Long term, I would be concerned about:
1. Net Investment Income Tax: additional 3.8% tax for investment income > $250,000 (married filing jointly). Net investment income includes interest, dividends, capital gains, rental and royalty income, non-qualified annuities, income from businesses involved in trading of financial instruments or commodities and businesses that are passive activities to the taxpayer. Your dividends and capital gains have a good likelihood of reaching this threshold by the time you retire.
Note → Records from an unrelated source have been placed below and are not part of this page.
-- ==== Sys2Proof/Machine/SourceCommands.lean ====
section
/-! DEFINITION. The source commands: DEFINE_SOURCE, START_SOURCE, STOP_SOURCE, SKIP_EDGE, INSERT_EDGE and READ_SOURCE
(chapter 4, section 9.5). -/

namespace Sys2Proof.Machine

/-- A one-byte source number that names a source (section 9.5). -/
def sourceOfByte (n : Byte) : Option SourceNo := if h : n.toNat < 4 then some ⟨n.toNat, h⟩ else none

/-- A source command names its source first: a number above 3 answers BAD_ARGUMENT (section 9.5). -/
def withSource (tag n : Byte) (s : State) (k : SourceNo → State) : State :=
  match sourceOfByte n with
  | some m => k m
  | none => s.respond .badArgument tag []

/-- The unit a byte names (R187). -/
def unitOfByte (b : Byte) : Option TimeUnit :=
  if b = 0 then some .us1 else if b = 1 then some .us10 else if b = 2 then some .us100
  else if b = 3 then some .ms1 else none

/-- The kind fields checked in the order of R72, checks 3 to 6; none where one fails. -/
def checkSourceKind (n : SourceNo) (f : SourceFields) (s : State) : Option SourceKind :=
  if f.kind = 0 then
    if f.period ≠ 0 ∧ f.margin < f.period then some (.timer f.period) else none
  else if f.kind = 1 then
    if f.period ≠ 0 ∧ f.guard ≠ 0 then
      (sourceOfByte f.syncLine).map (fun l => .external f.period f.guard f.holdoverLimit l)
    else none
  else if f.kind = 2 then
    match sourceOfByte f.parent with
    | some p =>
      if p < n ∧ (s.source p).record.isSome ∧ 1 ≤ f.divisor.toNat ∧ f.divisor.toNat ≤ 256 then
        some (.divided p f.divisor.toNat)
      else none
    | none => none
  else none

/-- The record the fields make, by the checks 2 to 6 of R72; none where one fails, which answers BAD_ARGUMENT. -/
def checkSource (n : SourceNo) (f : SourceFields) (s : State) : Option SourceRecord :=
  match unitOfByte f.unit, checkSourceKind n f s with
  | some u, some k => some { unit := u, margin := f.margin, kind := k }
  | _, _ => none

/-- Two kinds are the same kind, whatever their fields (R72, check 7). -/
def SourceKind.same : SourceKind → SourceKind → Bool
  | .timer _, .timer _ => true
  | .external _ _ _ _, .external _ _ _ _ => true
  | .divided _ _, .divided _ _ => true
  | _, _ => false

/-- The running values of the kind as a start or a definition sets them, no timer running (R73, R75). -/
def Source.still (x : Source) : Source :=
  { x with lock := .await, holdover := 0, phase := 0, countdown := none, watch := none, standIn := none,
           absorbWindow := none }

/-- The countdown a TIMER source starts with; other kinds start no timer (R74, R75). -/
def SourceRecord.startCountdown (r : SourceRecord) : Option Nat :=
  match r.kind with
  | .timer p => some (r.duration p)
  | .external _ _ _ _ => none
  | .divided _ _ => none

/-- An accepted DEFINE_SOURCE on an UNDEFINED or STOPPED slot (R73). -/
def Source.defineStopped (x : Source) (r : SourceRecord) : Source :=
  { x.still with record := some r, running := false, epoch := 0, skip := false }

/-- An accepted DEFINE_SOURCE on a RUNNING source: its timers restart from the new record (R74). -/
def Source.redefine (x : Source) (r : SourceRecord) : Source :=
  { x.still with record := some r, countdown := r.startCountdown }

/-- The effect of DEFINE_SOURCE (R72 to R74, R187). -/
def defineSource (tag : Byte) (f : SourceFields) (s : State) : State :=
  withSource tag f.source s (fun n =>
    match checkSource n f s with
    | none => s.respond .badArgument tag []
    | some r =>
      let x := s.source n
      if x.running then
        if x.record.elim true (fun old => old.kind.same r.kind) then
          ((s.setSource n (x.redefine r)).voidChild n).respond .ok tag []
        else s.respond .wrongState tag []
      else ((s.setSource n (x.defineStopped r)).voidChild n).respond .ok tag [])

/-- DEFINE_SOURCE (R72 to R74, R187). -/
def execDefineSource (tag : Byte) (f : SourceFields) (s : State) : Result :=
  takeCommand (.defineSource tag f) s (defineSource tag f)

/-- START_SOURCE accepted: RUNNING from epoch number 0 (R75). -/
def Source.start (x : Source) (r : SourceRecord) : Source :=
  { x.still with running := true, epoch := 0, countdown := r.startCountdown }

/-- The effect of START_SOURCE (R75, R188). -/
def startSource (tag n : Byte) (s : State) : State :=
  withSource tag n s (fun m =>
    let x := s.source m
    match x.record, x.running with
    | some r, false => (s.setSource m (x.start r)).respond .ok tag []
    | _, _ => s.respond .wrongState tag [])

/-- START_SOURCE (R75, R188). -/
def execStartSource (tag n : Byte) (s : State) : Result := takeCommand (.startSource tag n) s (startSource tag n)

/-- STOP_SOURCE accepted: every timer stops and the skip flag is cleared; the rest keeps its values (R76). -/
def Source.stop (x : Source) : Source :=
  { x with running := false, skip := false, countdown := none, watch := none, standIn := none, absorbWindow := none }

/-- The effect of STOP_SOURCE (R76, R188).  Edges offered to a stopped child before are ignored (R80). -/
def stopSource (tag n : Byte) (s : State) : State :=
  withSource tag n s (fun m =>
    let x := s.source m
    if x.running then ((s.setSource m x.stop).voidChild m).respond .ok tag [] else s.respond .wrongState tag [])

/-- STOP_SOURCE (R76, R188). -/
def execStopSource (tag n : Byte) (s : State) : Result := takeCommand (.stopSource tag n) s (stopSource tag n)

/-- The effect of SKIP_EDGE (R91, R189). -/
def skipEdge (tag n cancel : Byte) (s : State) : State :=
  withSource tag n s (fun m =>
    let x := s.source m
    if cancel = 0 ∨ cancel = 1 then
      if x.running then (s.setSource m { x with skip := decide (cancel = 0) }).respond .ok tag []
      else s.respond .wrongState tag []
    else s.respond .badArgument tag [])

/-- SKIP_EDGE (R91, R189). -/
def execSkipEdge (tag n cancel : Byte) (s : State) : Result :=
  takeCommand (.skipEdge tag n cancel) s (skipEdge tag n cancel)

/-- What INSERT_EDGE does to the timers, by kind and sub-state (R93). -/
def Source.inserted (x : Source) (r : SourceRecord) : Source :=
  match r.kind with
  | .timer p => { x with countdown := some (r.duration p) }
  | .external p g _ _ =>
    match x.lock with
    | .locked => { x with watch := some (r.watchDuration p g) }
    | .holdover => { x with standIn := some (r.duration p) }
    | .await => x
    | .lost => x
  | .divided _ _ => { x with phase := 0 }

/-- The effect of INSERT_EDGE: an edge at once, a pending skip kept (R93, R188). -/
def insertEdge (tag n : Byte) (s : State) : State :=
  withSource tag n s (fun m =>
    let x := s.source m
    match x.record, x.running with
    | some r, true => (emitEdge m (s.setSource m (x.inserted r))).respond .ok tag []
    | _, _ => s.respond .wrongState tag [])

/-- INSERT_EDGE (R93, R188). -/
def execInsertEdge (tag n : Byte) (s : State) : Result := takeCommand (.insertEdge tag n) s (insertEdge tag n)

/-- The state byte of READ_SOURCE (R190). -/
def Source.stateByte (x : Source) : Byte :=
  if x.record.isNone then 0 else if x.running then 2 else 1

/-- The code of a lock sub-state (R190). -/
def LockState.code : LockState → Byte
  | .await => 0
  | .locked => 1
  | .holdover => 2
  | .lost => 3

/-- The lock sub-state byte of READ_SOURCE: 0xFF for a TIMER or DIVIDED source, 0 for an UNDEFINED slot (R190). -/
def Source.lockByte (x : Source) : Byte :=
  match x.record with
  | none => 0
  | some r =>
    match r.kind with
    | .external _ _ _ _ => x.lock.code
    | .timer _ => 0xFF
    | .divided _ _ => 0xFF

/-- The holdover count byte of READ_SOURCE: 0 for a kind other than EXTERNAL (R95, R190). -/
def Source.holdoverByte (x : Source) : Byte :=
  match x.record with
  | none => 0
  | some r =>
    match r.kind with
    | .external _ _ _ _ => x.holdover
    | .timer _ => 0
    | .divided _ _ => 0

/-- The phase count byte of READ_SOURCE: 0 for a kind other than DIVIDED (R95, R190). -/
def Source.phaseByte (x : Source) : Byte :=
  match x.record with
  | none => 0
  | some r =>
    match r.kind with
    | .divided _ _ => BitVec.ofNat 8 x.phase
    | .timer _ => 0
    | .external _ _ _ _ => 0

/-- The nine payload bytes of READ_SOURCE (R190). -/
def Source.report (x : Source) : List Byte :=
  [x.stateByte, x.lockByte] ++ bytes32 x.epoch ++ [x.holdoverByte, flagByte x.skip, x.phaseByte]

/-- The effect of READ_SOURCE (R95, R190). -/
def readSource (tag n : Byte) (s : State) : State :=
  withSource tag n s (fun m => s.respond .ok tag (s.source m).report)

/-- READ_SOURCE (R95, R190). -/
def execReadSource (tag n : Byte) (s : State) : Result := takeCommand (.readSource tag n) s (readSource tag n)

end Sys2Proof.Machine
end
2. What do you anticipate your marginal tax bracket will be at age 70? If you anticipate that your required minimum distributions (RMD) may put you at a higher marginal tax bracket, I would take distributions early and plan Roth conversions to fill up lower marginal tax brackets while you still can. I anticipate that the amount that you want to set aside for Roth conversions will vary year to year, as capital gains distributions is unpredictable. (Yes, we have active mutual funds in our taxable accounts. My advice to young attendings: invest in index funds in your taxable accounts, active funds [if you believe in them] in your retirement accounts).
These are good problems to have in general. Congratulations on your financial foresight. I
I am deploying some savings to get out of my estate and tax bracket to:
1. My kids’ 529 accounts (Vanguard Nevada)
2. My kids’ UTMA gift accounts into Vanguard target date funds.
3. Irrevocable trusts in the benefit of my children.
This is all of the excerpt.